Data records:
--------------------------------------------------

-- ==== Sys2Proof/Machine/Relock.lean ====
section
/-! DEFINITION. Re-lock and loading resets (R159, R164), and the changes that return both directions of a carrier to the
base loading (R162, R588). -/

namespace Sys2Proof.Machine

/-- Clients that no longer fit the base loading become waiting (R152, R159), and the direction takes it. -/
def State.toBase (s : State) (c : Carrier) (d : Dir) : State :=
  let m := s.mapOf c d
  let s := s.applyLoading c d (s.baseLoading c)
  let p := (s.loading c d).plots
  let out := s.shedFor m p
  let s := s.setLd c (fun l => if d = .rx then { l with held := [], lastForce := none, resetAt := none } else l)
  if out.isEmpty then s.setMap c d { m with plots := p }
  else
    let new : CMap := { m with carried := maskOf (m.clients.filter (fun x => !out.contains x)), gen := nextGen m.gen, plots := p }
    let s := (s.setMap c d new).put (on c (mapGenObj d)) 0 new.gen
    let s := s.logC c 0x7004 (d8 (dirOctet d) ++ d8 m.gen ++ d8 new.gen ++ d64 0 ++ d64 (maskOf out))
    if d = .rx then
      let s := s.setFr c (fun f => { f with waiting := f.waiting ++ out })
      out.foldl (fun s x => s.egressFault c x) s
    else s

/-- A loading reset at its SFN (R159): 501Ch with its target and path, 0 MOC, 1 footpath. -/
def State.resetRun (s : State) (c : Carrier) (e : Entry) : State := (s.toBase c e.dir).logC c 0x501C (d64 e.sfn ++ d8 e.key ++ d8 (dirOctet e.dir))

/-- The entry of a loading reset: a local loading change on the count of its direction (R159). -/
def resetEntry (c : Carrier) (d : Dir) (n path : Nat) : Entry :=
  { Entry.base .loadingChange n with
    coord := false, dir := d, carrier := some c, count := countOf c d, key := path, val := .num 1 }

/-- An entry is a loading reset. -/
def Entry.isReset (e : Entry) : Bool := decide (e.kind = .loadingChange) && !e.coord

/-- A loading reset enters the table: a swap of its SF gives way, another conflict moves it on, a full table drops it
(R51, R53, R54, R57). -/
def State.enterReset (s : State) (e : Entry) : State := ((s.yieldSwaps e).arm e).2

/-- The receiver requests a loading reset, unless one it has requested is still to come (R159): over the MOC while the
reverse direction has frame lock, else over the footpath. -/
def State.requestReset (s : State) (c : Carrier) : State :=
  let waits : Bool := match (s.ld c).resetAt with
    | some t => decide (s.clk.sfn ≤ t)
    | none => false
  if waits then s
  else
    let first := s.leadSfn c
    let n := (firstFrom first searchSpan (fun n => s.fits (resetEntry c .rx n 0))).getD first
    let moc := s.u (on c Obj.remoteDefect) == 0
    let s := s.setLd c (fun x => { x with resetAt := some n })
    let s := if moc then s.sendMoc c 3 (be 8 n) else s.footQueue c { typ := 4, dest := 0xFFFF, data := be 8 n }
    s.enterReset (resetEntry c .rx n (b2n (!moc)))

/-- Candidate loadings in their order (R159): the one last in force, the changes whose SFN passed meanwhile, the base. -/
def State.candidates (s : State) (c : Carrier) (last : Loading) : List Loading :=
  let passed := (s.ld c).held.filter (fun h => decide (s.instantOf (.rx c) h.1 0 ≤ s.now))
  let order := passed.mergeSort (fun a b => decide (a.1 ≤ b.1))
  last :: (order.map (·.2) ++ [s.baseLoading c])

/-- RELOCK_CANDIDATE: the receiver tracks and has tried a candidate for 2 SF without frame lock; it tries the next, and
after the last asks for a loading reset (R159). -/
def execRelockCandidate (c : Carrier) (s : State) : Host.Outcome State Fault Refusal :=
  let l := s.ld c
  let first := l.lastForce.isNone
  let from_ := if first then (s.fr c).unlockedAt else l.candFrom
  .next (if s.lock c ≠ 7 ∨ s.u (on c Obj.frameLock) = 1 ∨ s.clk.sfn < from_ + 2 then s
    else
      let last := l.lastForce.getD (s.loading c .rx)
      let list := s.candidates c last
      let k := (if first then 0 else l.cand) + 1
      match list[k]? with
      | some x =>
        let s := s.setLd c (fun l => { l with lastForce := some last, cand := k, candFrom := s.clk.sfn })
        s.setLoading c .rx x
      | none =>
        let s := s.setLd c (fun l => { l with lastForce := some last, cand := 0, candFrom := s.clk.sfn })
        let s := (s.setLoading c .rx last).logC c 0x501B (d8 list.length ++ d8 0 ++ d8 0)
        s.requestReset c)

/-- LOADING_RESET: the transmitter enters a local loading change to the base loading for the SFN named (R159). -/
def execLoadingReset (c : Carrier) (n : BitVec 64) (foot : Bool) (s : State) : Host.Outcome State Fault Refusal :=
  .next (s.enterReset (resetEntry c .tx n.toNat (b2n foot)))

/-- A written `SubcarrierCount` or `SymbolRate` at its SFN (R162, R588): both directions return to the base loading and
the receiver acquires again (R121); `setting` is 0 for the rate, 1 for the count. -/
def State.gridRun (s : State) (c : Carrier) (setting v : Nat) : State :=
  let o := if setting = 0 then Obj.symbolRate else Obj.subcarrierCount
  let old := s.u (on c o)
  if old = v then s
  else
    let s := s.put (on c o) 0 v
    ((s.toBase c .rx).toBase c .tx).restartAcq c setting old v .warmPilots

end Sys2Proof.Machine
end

--------------------------------------------------

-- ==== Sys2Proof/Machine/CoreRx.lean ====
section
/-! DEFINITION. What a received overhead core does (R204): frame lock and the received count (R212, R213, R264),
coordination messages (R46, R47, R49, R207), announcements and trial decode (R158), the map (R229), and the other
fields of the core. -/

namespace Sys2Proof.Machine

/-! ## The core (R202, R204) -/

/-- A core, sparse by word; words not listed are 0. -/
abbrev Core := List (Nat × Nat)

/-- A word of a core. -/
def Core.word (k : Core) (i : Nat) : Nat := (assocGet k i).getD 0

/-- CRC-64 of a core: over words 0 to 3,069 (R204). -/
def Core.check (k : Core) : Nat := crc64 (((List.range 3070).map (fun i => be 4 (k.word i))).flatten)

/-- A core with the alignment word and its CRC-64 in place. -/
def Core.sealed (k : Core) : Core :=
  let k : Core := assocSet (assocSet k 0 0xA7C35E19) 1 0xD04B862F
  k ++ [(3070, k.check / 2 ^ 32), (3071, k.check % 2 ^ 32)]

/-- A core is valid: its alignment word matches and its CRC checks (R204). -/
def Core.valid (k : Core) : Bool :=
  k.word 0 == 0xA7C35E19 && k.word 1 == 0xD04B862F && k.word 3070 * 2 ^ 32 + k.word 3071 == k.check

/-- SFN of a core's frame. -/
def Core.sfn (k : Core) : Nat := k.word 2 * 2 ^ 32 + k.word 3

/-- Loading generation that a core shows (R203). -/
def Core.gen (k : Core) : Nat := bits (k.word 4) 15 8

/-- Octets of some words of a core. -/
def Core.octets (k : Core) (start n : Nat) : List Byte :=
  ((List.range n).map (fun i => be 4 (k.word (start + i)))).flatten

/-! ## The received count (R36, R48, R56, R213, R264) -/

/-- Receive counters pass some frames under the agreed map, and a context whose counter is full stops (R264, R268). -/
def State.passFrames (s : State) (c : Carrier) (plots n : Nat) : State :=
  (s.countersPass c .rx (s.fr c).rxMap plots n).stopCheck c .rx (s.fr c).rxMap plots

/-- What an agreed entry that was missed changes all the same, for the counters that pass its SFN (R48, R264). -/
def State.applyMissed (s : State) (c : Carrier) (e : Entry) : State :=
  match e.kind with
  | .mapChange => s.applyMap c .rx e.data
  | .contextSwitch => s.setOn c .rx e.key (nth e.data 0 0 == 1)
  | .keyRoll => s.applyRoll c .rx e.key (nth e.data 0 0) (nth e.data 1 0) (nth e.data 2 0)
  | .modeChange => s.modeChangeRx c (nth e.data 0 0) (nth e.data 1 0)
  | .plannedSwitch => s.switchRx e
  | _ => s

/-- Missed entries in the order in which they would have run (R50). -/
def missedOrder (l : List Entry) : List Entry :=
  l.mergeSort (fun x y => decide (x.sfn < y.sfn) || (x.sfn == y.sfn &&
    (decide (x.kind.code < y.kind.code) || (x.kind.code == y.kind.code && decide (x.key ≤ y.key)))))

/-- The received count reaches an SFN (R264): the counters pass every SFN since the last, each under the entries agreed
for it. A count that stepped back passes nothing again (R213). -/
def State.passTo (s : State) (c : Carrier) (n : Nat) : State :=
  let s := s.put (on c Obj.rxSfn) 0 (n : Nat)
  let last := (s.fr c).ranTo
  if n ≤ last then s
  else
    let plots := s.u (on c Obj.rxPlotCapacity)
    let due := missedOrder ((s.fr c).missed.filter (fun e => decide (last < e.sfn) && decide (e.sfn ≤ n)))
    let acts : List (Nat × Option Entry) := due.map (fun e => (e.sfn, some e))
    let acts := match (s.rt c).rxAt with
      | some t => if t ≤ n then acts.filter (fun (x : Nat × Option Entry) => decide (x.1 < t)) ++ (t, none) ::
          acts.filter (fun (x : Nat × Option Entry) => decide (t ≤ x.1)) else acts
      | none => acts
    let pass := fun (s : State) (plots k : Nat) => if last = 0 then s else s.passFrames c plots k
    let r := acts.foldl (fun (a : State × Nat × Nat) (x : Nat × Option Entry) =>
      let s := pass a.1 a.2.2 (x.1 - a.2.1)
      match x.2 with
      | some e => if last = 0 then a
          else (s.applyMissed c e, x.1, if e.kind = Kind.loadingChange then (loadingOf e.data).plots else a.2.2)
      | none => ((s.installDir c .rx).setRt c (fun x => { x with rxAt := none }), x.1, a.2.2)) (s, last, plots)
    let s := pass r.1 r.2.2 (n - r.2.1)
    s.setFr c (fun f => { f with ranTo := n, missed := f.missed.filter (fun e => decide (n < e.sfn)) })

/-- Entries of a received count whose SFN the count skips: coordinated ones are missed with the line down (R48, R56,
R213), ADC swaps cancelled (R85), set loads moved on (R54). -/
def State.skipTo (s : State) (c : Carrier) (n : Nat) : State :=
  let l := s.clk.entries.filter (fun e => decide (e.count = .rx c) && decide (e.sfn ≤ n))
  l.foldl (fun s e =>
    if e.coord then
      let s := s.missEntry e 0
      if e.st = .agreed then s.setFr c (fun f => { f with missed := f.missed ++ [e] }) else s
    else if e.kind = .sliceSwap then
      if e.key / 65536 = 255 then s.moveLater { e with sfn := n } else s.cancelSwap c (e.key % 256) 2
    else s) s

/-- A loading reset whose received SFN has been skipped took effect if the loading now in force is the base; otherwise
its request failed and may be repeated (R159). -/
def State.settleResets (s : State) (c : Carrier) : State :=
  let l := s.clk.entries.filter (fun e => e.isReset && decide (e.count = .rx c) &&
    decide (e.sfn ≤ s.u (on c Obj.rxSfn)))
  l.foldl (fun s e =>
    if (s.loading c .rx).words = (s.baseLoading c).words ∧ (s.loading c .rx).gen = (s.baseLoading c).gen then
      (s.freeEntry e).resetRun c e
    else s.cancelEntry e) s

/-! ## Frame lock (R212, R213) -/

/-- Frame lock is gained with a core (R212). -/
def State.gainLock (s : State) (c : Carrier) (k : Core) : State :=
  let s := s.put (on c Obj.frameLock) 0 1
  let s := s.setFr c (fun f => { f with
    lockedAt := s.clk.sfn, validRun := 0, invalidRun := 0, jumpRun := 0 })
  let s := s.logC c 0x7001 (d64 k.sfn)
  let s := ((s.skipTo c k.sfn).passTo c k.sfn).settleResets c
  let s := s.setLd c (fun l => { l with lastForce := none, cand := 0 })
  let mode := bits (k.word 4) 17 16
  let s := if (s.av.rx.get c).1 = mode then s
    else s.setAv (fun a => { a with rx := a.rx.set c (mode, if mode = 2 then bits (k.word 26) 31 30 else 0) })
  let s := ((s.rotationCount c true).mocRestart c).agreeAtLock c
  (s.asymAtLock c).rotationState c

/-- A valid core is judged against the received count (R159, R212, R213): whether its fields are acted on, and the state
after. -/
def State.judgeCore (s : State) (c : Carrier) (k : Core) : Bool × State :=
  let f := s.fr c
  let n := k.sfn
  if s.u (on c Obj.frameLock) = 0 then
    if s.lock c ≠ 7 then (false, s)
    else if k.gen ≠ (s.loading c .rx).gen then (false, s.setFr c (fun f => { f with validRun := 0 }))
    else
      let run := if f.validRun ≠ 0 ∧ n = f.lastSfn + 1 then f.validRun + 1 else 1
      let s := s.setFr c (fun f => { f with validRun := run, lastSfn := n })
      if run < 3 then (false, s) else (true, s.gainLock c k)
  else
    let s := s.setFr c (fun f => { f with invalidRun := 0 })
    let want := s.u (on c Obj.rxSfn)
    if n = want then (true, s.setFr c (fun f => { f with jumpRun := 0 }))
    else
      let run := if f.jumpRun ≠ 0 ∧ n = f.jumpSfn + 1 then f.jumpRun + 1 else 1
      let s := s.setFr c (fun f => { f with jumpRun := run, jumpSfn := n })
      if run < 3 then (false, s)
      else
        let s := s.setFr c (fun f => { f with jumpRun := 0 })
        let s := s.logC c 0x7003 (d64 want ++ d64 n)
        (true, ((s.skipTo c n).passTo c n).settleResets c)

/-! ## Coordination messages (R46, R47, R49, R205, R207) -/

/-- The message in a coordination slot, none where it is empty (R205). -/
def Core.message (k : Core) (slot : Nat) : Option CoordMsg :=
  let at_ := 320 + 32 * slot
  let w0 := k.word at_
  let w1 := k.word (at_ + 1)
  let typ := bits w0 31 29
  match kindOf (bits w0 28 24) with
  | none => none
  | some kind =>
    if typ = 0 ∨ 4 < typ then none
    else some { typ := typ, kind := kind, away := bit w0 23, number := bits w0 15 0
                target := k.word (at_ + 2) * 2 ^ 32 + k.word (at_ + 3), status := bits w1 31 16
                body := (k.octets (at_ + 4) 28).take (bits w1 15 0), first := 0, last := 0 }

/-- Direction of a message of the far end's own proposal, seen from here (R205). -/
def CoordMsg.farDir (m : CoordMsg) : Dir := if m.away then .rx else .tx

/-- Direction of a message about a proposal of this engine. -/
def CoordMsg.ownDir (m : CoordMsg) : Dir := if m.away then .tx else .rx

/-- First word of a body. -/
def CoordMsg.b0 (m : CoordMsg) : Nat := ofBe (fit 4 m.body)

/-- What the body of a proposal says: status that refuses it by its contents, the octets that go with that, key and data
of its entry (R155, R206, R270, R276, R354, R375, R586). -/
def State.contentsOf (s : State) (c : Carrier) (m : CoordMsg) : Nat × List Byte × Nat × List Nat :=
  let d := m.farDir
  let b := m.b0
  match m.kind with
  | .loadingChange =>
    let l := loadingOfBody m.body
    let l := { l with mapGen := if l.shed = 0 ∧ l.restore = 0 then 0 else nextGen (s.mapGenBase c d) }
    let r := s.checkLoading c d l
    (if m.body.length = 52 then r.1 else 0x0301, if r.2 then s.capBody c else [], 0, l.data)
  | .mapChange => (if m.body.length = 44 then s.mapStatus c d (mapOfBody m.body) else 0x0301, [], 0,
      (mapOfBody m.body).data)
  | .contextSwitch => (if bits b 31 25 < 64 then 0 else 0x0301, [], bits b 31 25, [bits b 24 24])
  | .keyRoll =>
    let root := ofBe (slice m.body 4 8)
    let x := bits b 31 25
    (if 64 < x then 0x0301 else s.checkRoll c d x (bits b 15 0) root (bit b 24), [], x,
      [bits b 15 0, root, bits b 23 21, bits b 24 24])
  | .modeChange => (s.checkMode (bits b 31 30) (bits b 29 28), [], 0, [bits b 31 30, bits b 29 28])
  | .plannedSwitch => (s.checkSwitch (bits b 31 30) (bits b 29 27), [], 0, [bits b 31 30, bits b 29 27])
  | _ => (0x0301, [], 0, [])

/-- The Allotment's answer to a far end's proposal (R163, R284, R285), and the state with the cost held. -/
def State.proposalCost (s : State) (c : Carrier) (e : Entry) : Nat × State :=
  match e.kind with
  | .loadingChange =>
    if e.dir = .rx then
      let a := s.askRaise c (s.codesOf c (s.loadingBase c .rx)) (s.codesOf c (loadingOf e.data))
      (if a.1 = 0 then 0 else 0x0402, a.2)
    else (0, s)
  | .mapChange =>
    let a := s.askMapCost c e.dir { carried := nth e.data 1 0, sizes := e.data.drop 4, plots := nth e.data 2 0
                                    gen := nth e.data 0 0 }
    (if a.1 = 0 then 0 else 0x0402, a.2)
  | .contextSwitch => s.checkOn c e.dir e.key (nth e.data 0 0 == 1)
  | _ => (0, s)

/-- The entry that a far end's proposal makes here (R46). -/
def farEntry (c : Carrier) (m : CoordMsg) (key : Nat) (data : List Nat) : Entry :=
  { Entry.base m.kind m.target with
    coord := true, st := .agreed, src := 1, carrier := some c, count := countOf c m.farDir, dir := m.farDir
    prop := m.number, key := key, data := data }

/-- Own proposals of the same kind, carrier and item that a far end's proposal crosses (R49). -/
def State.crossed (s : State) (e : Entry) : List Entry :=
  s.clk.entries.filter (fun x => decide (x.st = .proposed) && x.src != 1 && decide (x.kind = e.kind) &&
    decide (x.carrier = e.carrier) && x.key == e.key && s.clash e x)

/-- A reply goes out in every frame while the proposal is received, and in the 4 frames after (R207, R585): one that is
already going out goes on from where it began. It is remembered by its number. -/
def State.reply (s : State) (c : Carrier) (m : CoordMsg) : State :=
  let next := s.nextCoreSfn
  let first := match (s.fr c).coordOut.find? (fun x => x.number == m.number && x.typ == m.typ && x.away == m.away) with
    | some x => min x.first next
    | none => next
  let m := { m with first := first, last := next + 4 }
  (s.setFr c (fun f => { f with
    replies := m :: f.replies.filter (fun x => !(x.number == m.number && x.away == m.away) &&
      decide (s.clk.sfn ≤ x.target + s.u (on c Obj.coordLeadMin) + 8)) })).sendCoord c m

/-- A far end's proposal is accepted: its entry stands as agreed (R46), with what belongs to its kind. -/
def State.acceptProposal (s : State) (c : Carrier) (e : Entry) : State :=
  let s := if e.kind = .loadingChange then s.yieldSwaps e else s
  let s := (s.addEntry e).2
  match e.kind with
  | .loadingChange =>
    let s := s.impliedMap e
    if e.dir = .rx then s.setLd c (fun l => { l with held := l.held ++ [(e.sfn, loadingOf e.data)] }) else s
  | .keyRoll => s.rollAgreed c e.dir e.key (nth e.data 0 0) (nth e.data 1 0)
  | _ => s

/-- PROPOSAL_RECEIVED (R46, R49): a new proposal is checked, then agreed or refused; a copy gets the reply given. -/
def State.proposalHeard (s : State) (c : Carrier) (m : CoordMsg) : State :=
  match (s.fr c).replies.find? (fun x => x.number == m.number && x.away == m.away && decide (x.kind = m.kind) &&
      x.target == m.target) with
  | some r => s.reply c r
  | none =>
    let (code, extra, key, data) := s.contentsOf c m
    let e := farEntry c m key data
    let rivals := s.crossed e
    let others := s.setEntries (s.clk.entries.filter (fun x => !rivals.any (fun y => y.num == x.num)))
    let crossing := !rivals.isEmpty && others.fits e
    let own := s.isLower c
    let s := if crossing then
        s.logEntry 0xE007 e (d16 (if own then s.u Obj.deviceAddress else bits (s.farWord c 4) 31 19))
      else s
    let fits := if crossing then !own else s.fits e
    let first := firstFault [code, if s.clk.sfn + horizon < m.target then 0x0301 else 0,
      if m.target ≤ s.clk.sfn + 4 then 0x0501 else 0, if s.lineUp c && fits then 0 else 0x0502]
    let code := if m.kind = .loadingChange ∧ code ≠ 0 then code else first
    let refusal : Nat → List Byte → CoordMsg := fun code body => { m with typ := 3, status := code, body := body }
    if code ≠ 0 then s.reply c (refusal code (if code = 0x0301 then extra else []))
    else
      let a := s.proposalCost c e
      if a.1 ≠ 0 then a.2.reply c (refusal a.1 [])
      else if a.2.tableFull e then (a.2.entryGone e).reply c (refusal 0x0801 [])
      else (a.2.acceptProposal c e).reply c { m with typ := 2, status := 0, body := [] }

--------------------------------------------------

What to do: Copy each line above that contains the word "extra".

Solution:
    let (code, extra, key, data) := s.contentsOf c m
    if code ≠ 0 then s.reply c (refusal code (if code = 0x0301 then extra else []))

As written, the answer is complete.